I will always remember my last day at college. I had been travelling a long and winding road of different courses. Far too long, I had been trying to meet up to the expectations of the people around me and the false goals that I invented for myself. But then I ended up in a college of arts. That year, everything fell into place. Studying was no longer a duty, it became an anxious search for more knowledge about what I was really fascinated by. Before I realized it, I was ready to go to my last exam. I cannot say that I was nervous. I knew that I mastered the subject matter and I had to wait for another hour before my train would take me to the city.

I sat down and I thought about my young life. In a few weeks’ time I would be graduated. And then my life would really start: struggling with the expectations of all kinds of people that only meant the best for me. They were eager to guide me, they were going to shape my world. It made me restless, so I strolled to my record collection and I decided to treat myself to a nice Havana. I took the Blue Box, I caressed the beautiful leather case and a few seconds later an alternate version of ‘Across the universe’ filled my living room.

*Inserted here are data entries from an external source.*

theorem fits_read {i : Instr} {o : Source} {e : Byte → State → State} {s t : State}
    (hx : exec i s = readThen o e s) (ha : instrAccess i = .read o)
    (he : ∀ v u, SameBus u (e v u)) (h : exec i s = .next t) : ∃ ops, Fits i s t ops := by
  rw [hx] at h
  cases guarded_next h
  cases o with
  | imm n =>
    exact ⟨[], .done ((he _ _).trans (advance_sameBus _ _)), by simp [storesOf], by simp⟩
  | mem m =>
    refine ⟨(m.pointers s).map .read ++ [.read (m.address s).1],
      ((address_accesses m s).append (readAt_accesses _ _)).after
        ((he _ _).trans (advance_sameBus _ _)), ?_, ?_⟩
    · simp [storesOf]
    · have k := mem_deviceTouched m s
      simp only [offDeviceAddrs, deviceAddr, ha, Source.deviceTouched]
      intro o ho
      simp only [List.mem_append, List.mem_map, List.mem_singleton] at ho
      rcases ho with ⟨a, hm, rfl⟩ | rfl
      · exact .inl (k.1 a hm)
      · exact k.2

theorem fits_store {i : Instr} {m : MemMode} {v : Byte} {s t : State}
    (hx : exec i s = storeByte m v s) (ha : instrAccess i = .store m)
    (h : exec i s = .next t) : ∃ ops, Fits i s t ops := by
  rw [hx] at h
  cases guarded_next h
  refine ⟨(m.pointers s).map .read ++ [.write (m.address s).1 v],
    ((address_accesses m s).append (writeAt_accesses _ v _)).after (advance_sameBus _ _), ?_, ?_⟩
  · simp [storesOf, storedAddrs, ha]
  · have k := mem_deviceTouched m s
    simp only [offDeviceAddrs, deviceAddr, ha]
    intro o ho
    simp only [List.mem_append, List.mem_map, List.mem_singleton] at ho
    rcases ho with ⟨a, hm, rfl⟩ | rfl
    · exact .inl (k.1 a hm)
    · exact k.2

theorem modifyAt_accesses (a : Word) (f : Byte → Flags → Byte × Flags) (s : State) :
    ∃ v, Accesses s [.read a, .write a v] (modifyAt a f s) :=
  ⟨_, (readAt_accesses a s).append ((writeAt_accesses a _ _).after (by constructor <;> rfl))⟩

theorem fits_modify {i : Instr} {m : MemMode} {f : Byte → Flags → Byte × Flags} {s t : State}
    (hx : exec i s = Sys2Proof.Machine.modify m f s) (ha : instrAccess i = .modify m)
    (h : exec i s = .next t) : ∃ ops, Fits i s t ops := by
  rw [hx] at h
  cases guarded_next h
  obtain ⟨v, hv⟩ := modifyAt_accesses (m.address s).1 f (m.address s).2
  refine ⟨(m.pointers s).map .read ++ [.read (m.address s).1, .write (m.address s).1 v],
    ((address_accesses m s).append hv).after (advance_sameBus _ _), ?_, ?_⟩
  · simp [storesOf, storedAddrs, ha]
  · simp only [offDeviceAddrs, ha, MemMode.touched]
    intro o ho
    simp only [List.mem_append, List.mem_map, List.mem_cons, List.not_mem_nil, or_false] at ho ⊢
    rcases ho with ⟨a, hm, rfl⟩ | rfl | rfl
    · exact .inl (.inl hm)
    · exact .inl (.inr rfl)
    · exact .inl (.inr rfl)

theorem fits_none {i : Instr} {s t u : State} (hx : exec i s = .next u) (hu : SameBus s u)
    (h : exec i s = .next t) : ∃ ops, Fits i s t ops := by
  rw [hx] at h
  cases h
  exact ⟨[], .done hu, by simp [storesOf], by simp⟩

theorem branchIf_next (c : Bool) (a : Byte) (s : State) :
    ∃ u, branchIf c a s = .next u ∧ SameBus s u := by
  refine ⟨_, rfl, ?_⟩
  split <;> constructor <;> rfl

theorem fits_branch {i : Instr} {c : Bool} {a : Byte} {s t : State}
    (hx : exec i s = branchIf c a s) (h : exec i s = .next t) : ∃ ops, Fits i s t ops := by
  obtain ⟨u, hu, k⟩ := branchIf_next c a s
  exact fits_none (hx.trans hu) k h

theorem fits_implied {i : Instr} {s t u : State} (hx : exec i s = implied u) (hu : SameBus s u)
    (h : exec i s = .next t) : ∃ ops, Fits i s t ops :=
  fits_none hx (hu.trans (advance_sameBus u 1)) h

theorem fits_push {i : Instr} {v : Byte} {s t : State} (hx : exec i s = pushThen v s)
    (ha : instrAccess i = .push 1) (h : exec i s = .next t) : ∃ ops, Fits i s t ops := by
  rw [hx] at h
  cases guarded_next h
  exact ⟨_, (push_accesses v s).after (advance_sameBus _ _),
    by simp [storesOf, storedAddrs, ha, pushAddrs],
    by simp [offDeviceAddrs, ha, pushAddrs, BusOp.addr]⟩

theorem fits_pull {i : Instr} {e : Byte → State → State} {s t : State}
    (hx : exec i s = pullThen e s) (ha : instrAccess i = .pull 1)
    (he : ∀ v u, SameBus u (e v u)) (h : exec i s = .next t) : ∃ ops, Fits i s t ops := by
  rw [hx] at h
  cases guarded_next h
  exact ⟨_, (pull_accesses s).after ((he _ _).trans (advance_sameBus _ _)), by simp [storesOf],
    by simp [offDeviceAddrs, ha, pullAddrs, BusOp.addr]⟩

theorem fits_jumpVia {i : Instr} {x : Bool} {nn : Word} {s t : State}
    (hx : exec i s = jumpVia (pointerAddr x nn s) s) (ha : instrAccess i = .pointer x nn)
    (h : exec i s = .next t) : ∃ ops, Fits i s t ops := by
  rw [hx] at h
  cases guarded_next h
  exact ⟨_, (readWord_accesses _ s).after (by constructor <;> rfl), by simp [storesOf],
    by simp [offDeviceAddrs, ha, BusOp.addr]⟩

/-- A trap entry stores three bytes on the stack and reads its vector. -/
theorem enterTrap_accesses (vec ret : Word) (b : Bool) (s : State) :
    Accesses s
      [.write (stackAddr s.sp) (hiByte ret), .write (stackAddr (s.sp - 1#8)) (loByte ret),
        .write (stackAddr (s.sp - 1#8 - 1#8)) (Flags.image s.p b), .read vec, .read (vec + 1#16)]
      (enterTrap vec ret b s) := by
  have h1 := (pushWord_accesses ret s).append (push_accesses (Flags.image s.p b) (pushWord ret s))
  have h2 := (h1.after (t := { push (Flags.image s.p b) (pushWord ret s) with
    p := { (push (Flags.image s.p b) (pushWord ret s)).p with i := true, d := false } })
    (by constructor <;> rfl)).append (readWord_accesses vec _)
  have h3 := h2.after (t := enterTrap vec ret b s) (by constructor <;> rfl)
  simpa [pushWord] using h3

theorem fits_brk {s t : State} (h : exec .brk s = .next t) : ∃ ops, Fits .brk s t ops := by
  cases guarded_next (show guarded s _ _ = _ from h)
  exact ⟨_, enterTrap_accesses _ _ _ s,
    by simp [storesOf, storedAddrs, instrAccess, pushAddrs],
    by simp [offDeviceAddrs, instrAccess, pushAddrs, BusOp.addr]⟩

The famous version of the song sounded impressive and even a bit bombastic, thanks to Phil Spector. But this version was intimate. John Lennon seemed to whisper the most poetic words he ever wrote in my ears: Words are flowing out like endless rain into a paper cup, they slither while they pass, they slip away across the universe. It made me think of all the well-meant advises of my parents who were already scouting the job market for me. And then this enchanting mantra echoed in my room: Nothing’s gonna change my world. Nothing’s gonna change my world. Tears welled up in my eyes. It almost hurt to listen to that song. So I played it again, hoping that the impact would fade. But the tears kept rolling down my cheeks. However, I did not feel sad. It was a catharsis that I experienced.

Eventually, I had to rush to my exam, but it seemed to go really well. I read the paper with the questions and I answered them with confidence. When I layed down my pencil, my thoughts meandered again. I thought about my passion for music and about the life that was waiting for me tomorrow. All of a sudden, I was startled by the professor who began collecting the exams at the front row of the auditorium. I turned around my exam paper and only now I discovered that the back side was filled with questions too. I feverishly started to answer them, but one minute later the sarcastic professor snatched the paper from underneath my pencil. If I did not have the answers by now, I would never have them! For just a moment, I sensed a wave of hatred welling up, but it ebbed away immediately. From that day on, nothing was going to change my world anymore.